If you are using information from social media, then you must be extra cautious in ensuring that the information has not been modified, edited or taken out of context, and that it is indeed reflective of the current events.
Fourthly, remember your humanity.
Thousands of lives are being impacted by this war, and the international community is calling Israel’s actions on Palestinains a genocide. Homes and hospitals have been bombed, broken down and completely turned to rubble in the besieged city of Gaza.
Over the weekend of 28 and 29 October the Israeli’s shut down internet access to Gaza in preparation for their ground assault.
Israel’s military is now using conventional weapons such as fighter bombers to drop thousands of explosive devices on Gaza, destroying its infrastructure and causing heavy civilian casualties. Water and food is reportedly running out as the Israeli Defence Force (IDF) has shut down all aid convoys and targeted Gaza water infrastructure in its bombing raids. Power was cut soon after the Hamas invasion on 7th October as the IDF targeted power stations, while hospitals report that their generators have run out of diesel. This is fatal for babies in incubators and those on life support.
Israel has been charged with breaking international law and for committing war crimes in Gaza, including the targeting of civilians in what appears to be carpet bombing raids, and for destroying Palestinians homes previously. Right-wing Jewish extremist settlers have violated land agreements in recent years, and under the conservative government of Benyamin Netanyahu, these land seizures have accelerated.
On the other hand, Hamas’ stated aim is the destruction of Israel and Hamas, the radical Islamist movement which rules Gaza has repeatedly called for Jews to be killed. Hamas has seized more than 200 Jewish hostages, including children, during their raid into Israel on the 7th October and this has further complicated both the efforts to stop the war, and how to report it.
Journalists are being called on to take sides with Palestinians calling the Israelis Zionist terrorists, and Israelis calling Palestinians Islamic terrorists. The role of reporters is to report, and one person’s terrorist is another’s freedom fighter, unless the reporter happens to be fighting their own war from a particular position.

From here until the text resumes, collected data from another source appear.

-- ==== Sys2Proof/Machine/Drain.lean ====
section
/-!
DEFINITION. Which chunk the drain engine takes, and its step (spec 18 R350).
-/

namespace Sys2Proof.Machine

/-! ## Writes that stall for Stockpot space (R247) -/

/-- The oldest access from outside that waits at the hub is a write that cannot be performed at its home. -/
def hubStalls (s : State) : Bool :=
  let heldBack := fun (o : Host.Outcome State Fault Refusal) => match o with
    | .next t => t.snap.hubNext == .held
    | _ => false
  match s.snap.hub with
  | [] => false
  | i :: rest =>
    let t := { s with snap := { s.snap with hub := rest, hubGoes := true } }
    match i with
    | .hostStore c va n v => heldBack (execHostStore c va n v t)
    | .hostAtomic c va op v => heldBack (execHostAtomic c va op v t)
    | .apertureStore off n v => heldBack (execApertureStore off n v t)
    | .peerAccess p k c va v => heldBack (execPeerAccess p k c va v t)
    | _ => false

/-- A write stalls for Stockpot space: one that an event has come to, a parked instruction's, or one from outside at its home. -/
def writeStalls (s : State) : Bool :=
  stockFull s && (s.snap.stalled || hubStalls s || !(parkedSeats s fun _ p => p == .stockpot).isEmpty)

/-! ## The drain engine -/

/-- The chunk the engine takes next: while a write stalls, the first with preserved blocks. -/
def nextChunk (s : State) : Option Nat :=
  let stalled := writeStalls s
  let kept := s.snap.drain.filter fun n => s.snap.stock.any fun k => k.va / 16384 == n
  if stalled && !kept.isEmpty then kept.head? else s.snap.drain.head?

/-- A chunk is read, hashed, and emitted when its hash has changed. A chunk whose page has gone holds nothing to read. -/
def drainOne (s : State) (c chunk : Nat) : State :=
  let s1 := { s with snap := { s.snap with drain := s.snap.drain.filter fun n => n != chunk, taken := chunk :: s.snap.taken } }
  let free := fun (s : State) =>
    { s with snap := { s.snap with stock := s.snap.stock.filter fun k => k.va / 16384 != chunk } }
  match chunkLeaf s c chunk with
  | none => free s1
  | some l =>
    let bl := (List.range 64).map fun i => chunkBlock s c l (chunk * 16384 + 256 * i)
    if bl.any Prod.snd then failDrain s1 2
    else
      let bs := bl.flatMap Prod.fst
      let hash := sha256 bs
      if s.snap.hashes.contains (c, chunk, hash) then free s1
      else writeEntry s1 c (chunkEntry s1 c chunk l bs hash) (some (c, chunk, hash))

/-- What the drain engine does next. -/
def drainStep (s : State) (c : Nat) : State :=
  if !s.snap.started then
    writeEntry { s with snap := { s.snap with started := true } } c
      (drainHeader 2 c s.snap.gen 0 false [] 0 0 0) none
  else match nextChunk s with
    | some n => drainOne s c n
    | none => writeEntry s c (drainHeader 3 c s.snap.gen 0 false [] 0 s.snap.emitted 0) none

/-- DRAIN_CHUNK: one entry or chunk of the drain. -/
def execDrainChunk (s : State) : Host.Outcome State Fault Refusal :=
  match snapCtx s with
  | some c => event s (s.snap.st == 2 && s.snap.held.isNone) (drainStep s c)
  | none => event s false s

end Sys2Proof.Machine
end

As journalists summarise events from afar, it remains imperative to avoid emotive knee-jerk reporting which turns into a propaganda exercise for either side.
Here are resources to help you understand the war, and your responsibility to accurately report on it:
- Tips and resources for covering the Israel-Gaza conflict – IJNet
- Israel-Gaza conflict: when social media fakes are rampant, news verification is vital – The Conversation
- Accuracy in journalism – Media helping media
- Israel-Gaza war in maps and charts: Live Tracker – Al Jazeera
- FACT CHECK: Misinformation about the Israel-Hamas war is flooding social media. Here are the facts – africanews
War Reporting is a very specific brand of journalism carried out by only the most hardened writers, photographers and videographers. In the escalating conflict that is the war in Gaza, these journalists must be honoured as they are conducting the most difficult and deadly assignments of their lives.
(Editor’s note – we need to write about how this is covered rather than deciding to throw our lot in with one side or another in what is a war underpinned by religion and politics.)